There is no doubt that Covid-19 has wrought changes to the way we work, live and invest. Remote working, digitalisation and use of technologies such as blockchain and artificial intelligence are fast becoming the new normal.
Asset managers who were on the path towards greater digitalisation appear to have fast-tracked its implementation. Others will need to find ways to compensate for the loss of offline business by moving their business online and adopting new technologies. One thing is clear: with threats of new waves of the coronavirus and ongoing geopolitical issues – not least the upcoming US elections and a world seemingly pushing back against an ascendant China – uncertainties abound.
On the technology front, the move towards digitalisation is not limited to employees working from home. It has also spurred the movement of asset allocations away from industries and non-ESG commodities such as oil and gas that have not performed as well as they have in the past.
Our 2020 fund management survey highlights the fact that ESG is making small steps towards progress in Asia. Despite the majority of companies not collating data specifically on ESG mandates, some asset managers are showing signs of becoming more committed to incorporating ESG across asset classes and embedding it into their fundamental research. The fact that research suggests that companies with higher ESG scores are proving more resilient despite the pandemic is encouraging.

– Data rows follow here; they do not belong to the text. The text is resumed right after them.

-- ==== Sys2Proof/Machine/Step.lean ====
section
/-! DEFINITION. One step: the command at the front of the queue, or one core cycle of idling. -/

namespace Sys2Proof.Machine

/-- One step of the block. On an empty queue the fabric counts one core cycle (log entry 1). -/
def step (s : State) : Host.Outcome State Fault Refusal :=
  match s.pending with
  | c :: rest => exec c { s with pending := rest }
  | [] => .next s.idle

/-- The state with the command that a word spells in front of its queue; no word spells one (log entry 4). -/
def State.withFetchWord (s : State) (nbits w : Nat) : State :=
  match decodeTableWord nbits w with
  | some c => { s with pending := c :: s.pending }
  | none => s

end Sys2Proof.Machine
end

That said, there is still a long way to go. The need to push past the barrier of so-called greenwashing has never been so important. The widely held perception that ESG is nothing more than a marketing tool remains. Education and communication are vital to move ESG integration beyond a mere box ticking exercise.

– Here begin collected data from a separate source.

-- ==== Sys2Proof/Safety.lean ====
section
/-! DEFINITION. What a safe run is: every command that waits is well formed, and a step that is taken answers a state. -/

namespace Sys2Proof.Safety

open Sys2Proof.Machine

/-- Every waiting command is well formed. -/
def queueOk (s : State) : Bool := s.pending.all wellFormed

/-- A step answers a state: neither fault nor refusal. -/
def goes (o : Host.Outcome State Fault Refusal) : Prop := ∃ t, o = .next t

/-- The step from s answers a state. -/
def stepGoes (s : State) : Prop := goes (step s)

/-- n steps from s answer a state each. -/
def runGoes : Nat → State → Prop
  | 0, _ => True
  | n + 1, s => ∃ t, step s = .next t ∧ runGoes n t

/-! ### What a command leaves alone -/

/-- A whole register word as a field. -/
def wordFld (off : Nat) : Fld := ⟨off, 31, 0⟩

/-- n register words from an offset on. -/
def wideFlds (off n : Nat) : List Fld := (List.range n).map (fun i => wordFld (off + 4 * i))

/-- Every register field that shares no bit with the fields of a list reads the same in both states. -/
def onlyFields (fs : List Fld) (s t : State) : Prop := ∀ g : Fld, g.ok → (∀ f ∈ fs, f.apart g) → t.get g = s.get g

/-- The registers a log entry may change (R391, R394-R396). -/
def logFlds : List Fld :=
  wordFld R.LOG_STATUS :: wordFld R.LOG_WR_SEQ :: wordFld R.LOG_OVF_CNT :: wordFld R.LOG_NEST_CNT ::
    wordFld R.LOG_SUPPR_CNT :: (wideFlds R.LOG_FIRST 8 ++ wideFlds R.LOG_LAST_ERR 8)

/-- Of everything but the log's registers, only the log's own state, what leaves the block (or pends in the MSI-X table) and the
handover that a FATAL entry asks for may differ. -/
def onlyLog (s t : State) : Prop :=
  onlyFields logFlds s t ∧ t = { s with regs := t.regs, log := t.log, out := t.out, twin := t.twin, msix := t.msix }

/-- The registers a gap descriptor of group g and its open gaps may change (R119, R120). -/
def gapFlds (g : Nat) : List Fld :=
  [F.REC_GRP_STATUS_GAP_OVF g, F.REC_GRP_GAP_OVF_CNT_COUNT g, F.REC_GRP_STATUS_GAP_OPEN g] ++ wideFlds (R.REC_GRP_GAP_OPEN g) 2

/-- The registers that follow the slots of group g (R122, R123). -/
def ringFlds (g : Nat) : List Fld :=
  [F.REC_GRP_STATUS_PRESSURE g, F.REC_GRP_OLDEST_EMPTY g, F.REC_GRP_OLDEST_LPAGE g]

/-- Every byte of the store reads the same in both states. -/
def storeSame (s t : State) : Prop := ∀ a, t.sread a = s.sread a

/-- Every byte of the flash reads the same in both states. -/
def flashSame (s t : State) : Prop := ∀ a, Mem.read 0xFF t.flash a = Mem.read 0xFF s.flash a

/-- Both memories read the same. -/
def memSame (s t : State) : Prop := storeSame s t ∧ flashSame s t

/-- The registers change in the listed fields only; no byte of memory and no waiting command changes. -/
def changesOnly (fs : List Fld) (s t : State) : Prop := onlyFields fs s t ∧ memSame s t ∧ t.pending = s.pending

/-- The two memories are in canonical form and every waiting command is well formed. -/
def Inv (s : State) : Prop := Mem.wf 0 s.store = true ∧ Mem.wf 0xFF s.flash = true ∧ queueOk s = true

end Sys2Proof.Safety
end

Just as the pandemic has accelerated a move towards greater digitalisation among our survey participants who already had a strategy in place, it may also have kickstarted an awareness and fast tracked a move towards a more proactive approach in Asia’s ESG market. Although the majority of asset managers who took part in our survey appear to continue to base their approach on meeting expectations of their individual clients, it does seem that investors are becoming more aware of the positive impact their investments can have on the environment and society as whole. What may once have been a defensive list-based approach to ESG investment is slowly shifting towards a more decisive and proactive approach, with asset managers and asset owners looking more at ESG indicators in their recalibration of risk.
So how do we move forward? Without trust and transparency, a standardised approach and greater research, investors in Asia – whether mindful of the environmental and social impact of their investments or not - are unlikely to invest in an ESG compliant company over one that promises greater returns.
This June, participants in an AAM webinar called for stronger involvement from regulators, ratings agencies and asset owners in terms of how ESG is controlled and measured, and for the industry as a whole to approach the adoption of ESG and socially responsible investment with a single voice. This, together with standardised digitalisation of the industry, may be the way to go.